Iriya had bowed to the foreigners and entered her jinrikisha immediately after Tetsujo. Yuki now climbed into the remaining one, neither Dodge nor Pierre retaining enough self-possession to assist her. The three coolies caught up the shafts for starting.

"Here, stop, stop!" cried Gwendolen, springing forward. "Yuki, we don't even know your Tokio address!"

Tetsujo gave a gesture and a "cluck." The coolies sprang into action.

"Ko-ishikawa, Kobinata, Shi—jū—" trailed off Yuki's voice into the rattling of the streets.

"The ogre! I'll catch the next train for Tokio," cried Pierre.

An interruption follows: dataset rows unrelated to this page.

/-- The table after a selection whose fields are given by their place. -/
theorem selectFrom_map_range_get (sel : Selection) (base n : ℕ) (field : ℕ → BitVec 5) (o : Fin 16) :
    (selectFrom sel base ((List.range n).map field))[o] =
      if base ≤ o.val ∧ o.val - base < n then .value (field (o.val - base)) else sel[o] := by
  rw [selectFrom_get]
  simp

/-- The same selection again changes nothing (rule R46). -/
theorem selectFrom_selectFrom (sel : Selection) (base : ℕ) (qs : List (BitVec 5)) :
    selectFrom (selectFrom sel base qs) base qs = selectFrom sel base qs := by
  refine selection_ext fun o => ?_
  by_cases ho : base ≤ o.val ∧ o.val - base < qs.length
  · rw [selectFrom_get, selectFrom_get, dif_pos ho, dif_pos ho]
  · rw [selectFrom_get_outside _ ho]

/-! The two pure selection registers -/

/-- A selection changes the table and `pc` alone (rules R107, R108). -/
theorem setSel_advance_frame (s : State) (sel : Selection) :
    (s.setSel sel).advance = { s with sel := (s.setSel sel).advance.sel, pc := s.pc + 1 } := rfl

/-- The meaning of `WR_CFG1` (rule R107). -/
theorem exec_wrCfg1 (t : Time) (q4 q5 q6 q7 q8 q9 : BitVec 5) (rsvd : BitVec 2) (s : State) :
    exec (.wrCfg1 t q4 q5 q6 q7 q8 q9 rsvd) s =
      selectWrite 4 [q4, q5, q6, q7, q8, q9] rsvd (encode s.config (.wrCfg1 t q4 q5 q6 q7 q8 q9 rsvd)) s := rfl

/-- The meaning of `WR_CFG2` (rule R108). -/
theorem exec_wrCfg2 (t : Time) (q10 q11 q12 q13 q14 q15 : BitVec 5) (rsvd : BitVec 2) (s : State) :
    exec (.wrCfg2 t q10 q11 q12 q13 q14 q15 rsvd) s =
      selectWrite 10 [q10, q11, q12, q13, q14, q15] rsvd
        (encode s.config (.wrCfg2 t q10 q11 q12 q13 q14 q15 rsvd)) s := rfl

/-- `WR_CFG1` with its reserved bits 0 selects and completes. -/
theorem exec_wrCfg1_zero (t : Time) (q4 q5 q6 q7 q8 q9 : BitVec 5) (s : State) :
    exec (.wrCfg1 t q4 q5 q6 q7 q8 q9 0#2) s =
      .next (s.setSel (selectFrom s.sel 4 [q4, q5, q6, q7, q8, q9])).advance := by
  rw [exec_wrCfg1]
  exact selectWrite_next.2 (.inr ⟨rfl, rfl⟩)

/-- `WR_CFG2` with its reserved bits 0 selects and completes. -/
theorem exec_wrCfg2_zero (t : Time) (q10 q11 q12 q13 q14 q15 : BitVec 5) (s : State) :
    exec (.wrCfg2 t q10 q11 q12 q13 q14 q15 0#2) s =
      .next (s.setSel (selectFrom s.sel 10 [q10, q11, q12, q13, q14, q15])).advance := by
  rw [exec_wrCfg2]
  exact selectWrite_next.2 (.inr ⟨rfl, rfl⟩)

/-- The step on a write of `CFG1` with its reserved bits 0 (rules R101, R107). -/
theorem step_of_cfg1 {s : State} {ev : Event} (h : willRun s ev) (ha : ev.address = s.config.addrCfg1)
    (hrsvd : cfgRsvd ev.data = 0#2) :
    step s = .next (s.setSel (selectFrom s.sel 4 ((List.range 6).map (cfgField ev.data)))).advance := by
  obtain ⟨hw, hf, he⟩ := h
  have hr : s.config.registerAt ev.address = some .cfg1 := by rw [ha]; exact Config.registerAt_addressOf hw .cfg1
  rw [step_of_decoded hw hf he (decode_of_cfg1 hr), hrsvd, exec_wrCfg1_zero]
  rfl

/-- The step on a write of `CFG2` with its reserved bits 0 (rules R101, R108). -/
theorem step_of_cfg2 {s : State} {ev : Event} (h : willRun s ev) (ha : ev.address = s.config.addrCfg2)
    (hrsvd : cfgRsvd ev.data = 0#2) :
    step s = .next (s.setSel (selectFrom s.sel 10 ((List.range 6).map (cfgField ev.data)))).advance := by
  obtain ⟨hw, hf, he⟩ := h
  have hr : s.config.registerAt ev.address = some .cfg2 := by rw [ha]; exact Config.registerAt_addressOf hw .cfg2
  rw [step_of_decoded hw hf he (decode_of_cfg2 hr), hrsvd, exec_wrCfg2_zero]
  rfl

/-- Settles O18, by the table after a selection. -/
theorem cfg1SelectsFourToNine : Obligations.Cfg1SelectsFourToNine := by
  refine ⟨fun s t q4 q5 q6 q7 q8 q9 => ⟨_, exec_wrCfg1_zero t q4 q5 q6 q7 q8 q9 s, setSel_advance_frame s _, ?_⟩,
    fun s ev h ha hrsvd => ⟨_, step_of_cfg1 h ha hrsvd, setSel_advance_frame s _, fun o => ?_⟩⟩
  · have hsel (k : ℕ) (hk : k < 6) :=
      selectFrom_getElem s.sel (base := 4) (qs := [q4, q5, q6, q7, q8, q9]) hk (by omega)
    simp only [State.advance_sel, State.setSel_sel]
    exact ⟨hsel 0 (by omega), hsel 1 (by omega), hsel 2 (by omega), hsel 3 (by omega), hsel 4 (by omega),
      hsel 5 (by omega), fun o ho =>
        selectFrom_get_outside s.sel (by simp only [List.length_cons, List.length_nil]; omega)⟩
  · have hin : (4 ≤ o.val ∧ o.val - 4 < 6) ↔ (4 ≤ o.val ∧ o.val ≤ 9) := by omega
    rw [State.advance_sel, State.setSel_sel, selectFrom_map_range_get]
    simp only [hin, cfgField]

/-- Settles O19, by the table after a selection. -/
theorem cfg2SelectsTenToFifteen : Obligations.Cfg2SelectsTenToFifteen := by
  refine ⟨fun s t q10 q11 q12 q13 q14 q15 =>
      ⟨_, exec_wrCfg2_zero t q10 q11 q12 q13 q14 q15 s, setSel_advance_frame s _, ?_⟩,
    fun s ev h ha hrsvd => ⟨_, step_of_cfg2 h ha hrsvd, setSel_advance_frame s _, fun o => ?_⟩⟩
  · have hsel (k : ℕ) (hk : k < 6) :=
      selectFrom_getElem s.sel (base := 10) (qs := [q10, q11, q12, q13, q14, q15]) hk (by omega)
    simp only [State.advance_sel, State.setSel_sel]
    exact ⟨hsel 0 (by omega), hsel 1 (by omega), hsel 2 (by omega), hsel 3 (by omega), hsel 4 (by omega),
      hsel 5 (by omega), fun o ho => selectFrom_get_outside s.sel (by omega)⟩
  · have hin : (10 ≤ o.val ∧ o.val - 10 < 6) ↔ 10 ≤ o.val := by omega
    rw [State.advance_sel, State.setSel_sel, selectFrom_map_range_get]
    simp only [hin, cfgField]

/-- A configuration operation with a reserved bit set faults before anything else (rule R206). -/
theorem exec_of_reserved {s : State} {i : Instr} (hr : i.register = .cfg0 ∨ i.register = .cfg1 ∨ i.register = .cfg2)
    (hrsvd : cfgRsvd i.data ≠ 0#2) : exec i s = .next (s.setFault .reservedBits (encode s.config i)) := by
  cases i with
  | wrMemAddr | wrMemDataProf | wrMemDataWin => rcases hr with hr | hr | hr <;> cases hr
  | wrCfg0 t start q0 q1 q2 q3 rsvd =>
    obtain ⟨-, -, -, -, -, hfield⟩ := cfg0Word_unpack start q0 q1 q2 q3 rsvd
    rw [Instr.data, hfield] at hrsvd
    exact execWrCfg0_next.2 (.inl ⟨hrsvd, rfl⟩)
  | wrCfg1 t q4 q5 q6 q7 q8 q9 rsvd =>
    obtain ⟨-, -, -, -, -, -, hfield⟩ := cfgWord_unpack q4 q5 q6 q7 q8 q9 rsvd
    rw [Instr.data, hfield] at hrsvd
    rw [exec_wrCfg1]
    exact selectWrite_next.2 (.inl ⟨hrsvd, rfl⟩)
  | wrCfg2 t q10 q11 q12 q13 q14 q15 rsvd =>
    obtain ⟨-, -, -, -, -, -, hfield⟩ := cfgWord_unpack q10 q11 q12 q13 q14 q15 rsvd
    rw [Instr.data, hfield] at hrsvd
    rw [exec_wrCfg2]
    exact selectWrite_next.2 (.inl ⟨hrsvd, rfl⟩)

/-- A write of a configuration register always decodes, to an operation on that register (rules R67 to R69). -/
theorem decode_of_configuration {c : Config} {cursor : Reg 32} {ev : Event} (hw : c.wf = true)
    (ha : ev.address = c.addrCfg0 ∨ ev.address = c.addrCfg1 ∨ ev.address = c.addrCfg2) :
    ∃ i, decode c cursor ev = .ok i ∧ (i.register = .cfg0 ∨ i.register = .cfg1 ∨ i.register = .cfg2) := by
  rcases ha with ha | ha | ha
  · exact ⟨_, decode_of_cfg0 (by rw [ha]; exact Config.registerAt_addressOf hw .cfg0), .inl rfl⟩
  · exact ⟨_, decode_of_cfg1 (by rw [ha]; exact Config.registerAt_addressOf hw .cfg1), .inr (.inl rfl)⟩
  · exact ⟨_, decode_of_cfg2 (by rw [ha]; exact Config.registerAt_addressOf hw .cfg2), .inr (.inr rfl)⟩

/-- Settles O20: the three operations check the reserved bits first. -/
theorem reservedDataBitsFault : Obligations.ReservedDataBitsFault := by
  rintro s ev ⟨hw, hf, he⟩ ha hrsvd
  obtain ⟨i, hd, hr⟩ := decode_of_configuration (cursor := s.cursor) hw ha
  rw [step_of_decoded hw hf he hd, exec_of_reserved hr (by rw [data_of_decode hd]; exact hrsvd), encode_of_decode hd]
  rfl

/-! The trigger -/

/-- A trigger whose synthesis completes selects, emits its result and advances (rules R109, R186, R187). -/
theorem exec_wrCfg0_of_synthesise_ok {s : State} {t : Time} {start : BitVec 10} {q0 q1 q2 q3 : BitVec 5} {p : Pulse}
    (h : synthesise s.config (selectFrom s.sel 0 [q0, q1, q2, q3]) s.prof s.win start t = .ok p) :
    exec (.wrCfg0 t start q0 q1 q2 q3 0#2) s =
      .next ((s.setSel (selectFrom s.sel 0 [q0, q1, q2, q3])).emit p).advance :=
  execWrCfg0_next.2 (.inr (.inr ⟨rfl, p, h, rfl⟩))

/-- A trigger all of whose stages complete, with the selection under any name (rule R187). -/
theorem exec_wrCfg0_of_stages {s : State} {t st : Time} {start : BitVec 10} {q0 q1 q2 q3 : BitVec 5} {sel : Selection}
    {env : List (Cx ℚ)} {oscs : List Osc} (hsel : selectFrom s.sel 0 [q0, q1, q2, q3] = sel)
    (henv : reconstruct s.win start = .ok env) (hst : sampleTime s.config t = .ok st)
    (hoscs : lookupAll sel s.prof oscillators = .ok oscs) :
    exec (.wrCfg0 t start q0 q1 q2 q3 0#2) s =
      .next ((s.setSel sel).emit ⟨st, waveform st.toInt oscs env⟩).advance := by
  subst hsel
  exact exec_wrCfg0_of_synthesise_ok (synthesise_ok.2 ⟨env, st, oscs, henv, hst, hoscs, rfl⟩)

/-- Settles O22: the four fields are the new selection, with which all stages complete. -/
theorem triggerSelectsAndEmits : Obligations.TriggerSelectsAndEmits := by
  constructor
  · intro s t start q0 q1 q2 q3 sel env st oscs hsel henv hst hoscs
    refine exec_wrCfg0_of_stages (selection_ext fun o => ?_) henv hst hoscs
    rw [hsel o]
    by_cases ho : o.val < 4
    · obtain h | h | h | h : o.val = 0 ∨ o.val = 1 ∨ o.val = 2 ∨ o.val = 3 := by omega
      all_goals simp [selectFrom, h]
    · rw [selectFrom_get_outside _ (by simp only [List.length_cons, List.length_nil]; omega), if_neg (by omega),
        if_neg (by omega), if_neg (by omega), if_neg (by omega)]
  · rintro s ev sel env st oscs ⟨hw, hf, he⟩ ha hrsvd hsel henv hst hoscs
    have hr : s.config.registerAt ev.address = some .cfg0 := by rw [ha]; exact Config.registerAt_addressOf hw .cfg0
    have hfields : selectFrom s.sel 0 ((List.range 4).map (cfg0Field ev.data)) = sel := selection_ext fun o => by
      rw [selectFrom_map_range_get, hsel o]
      simp only [Nat.zero_le, Nat.sub_zero, true_and, cfg0Field]
    rw [step_of_decoded hw hf he (decode_of_cfg0 hr), show cfgRsvd ev.data = 0#2 from hrsvd]
    exact exec_wrCfg0_of_stages hfields henv hst hoscs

"Better stay with us and see about your baggage, Pierre," said Mr. Todd, speaking for the first time. "The girl should go with her people, and you know it."

"But, poor boy," said Mrs. Todd, soothingly, her hand touching his arm, "I know how he has counted on seeing the sights with Yuki."


Onda Tetsujo's spoken order had been "stenshun!" (station), for so have the Japanese incorporated our familiar word. A train was just leaving for Yedo. Three second-class tickets were bought, and the kuruma-men overpaid and dismissed. Had they been merely "paid," a later train would have been taken.

The short encounter on the Yokohama pier evidently remained in the master's mind as a most disagreeable impression. While in no sense a stupid man, the quality of Onda's intellect was torpid rather than alert. Things came to him slowly, and remained long.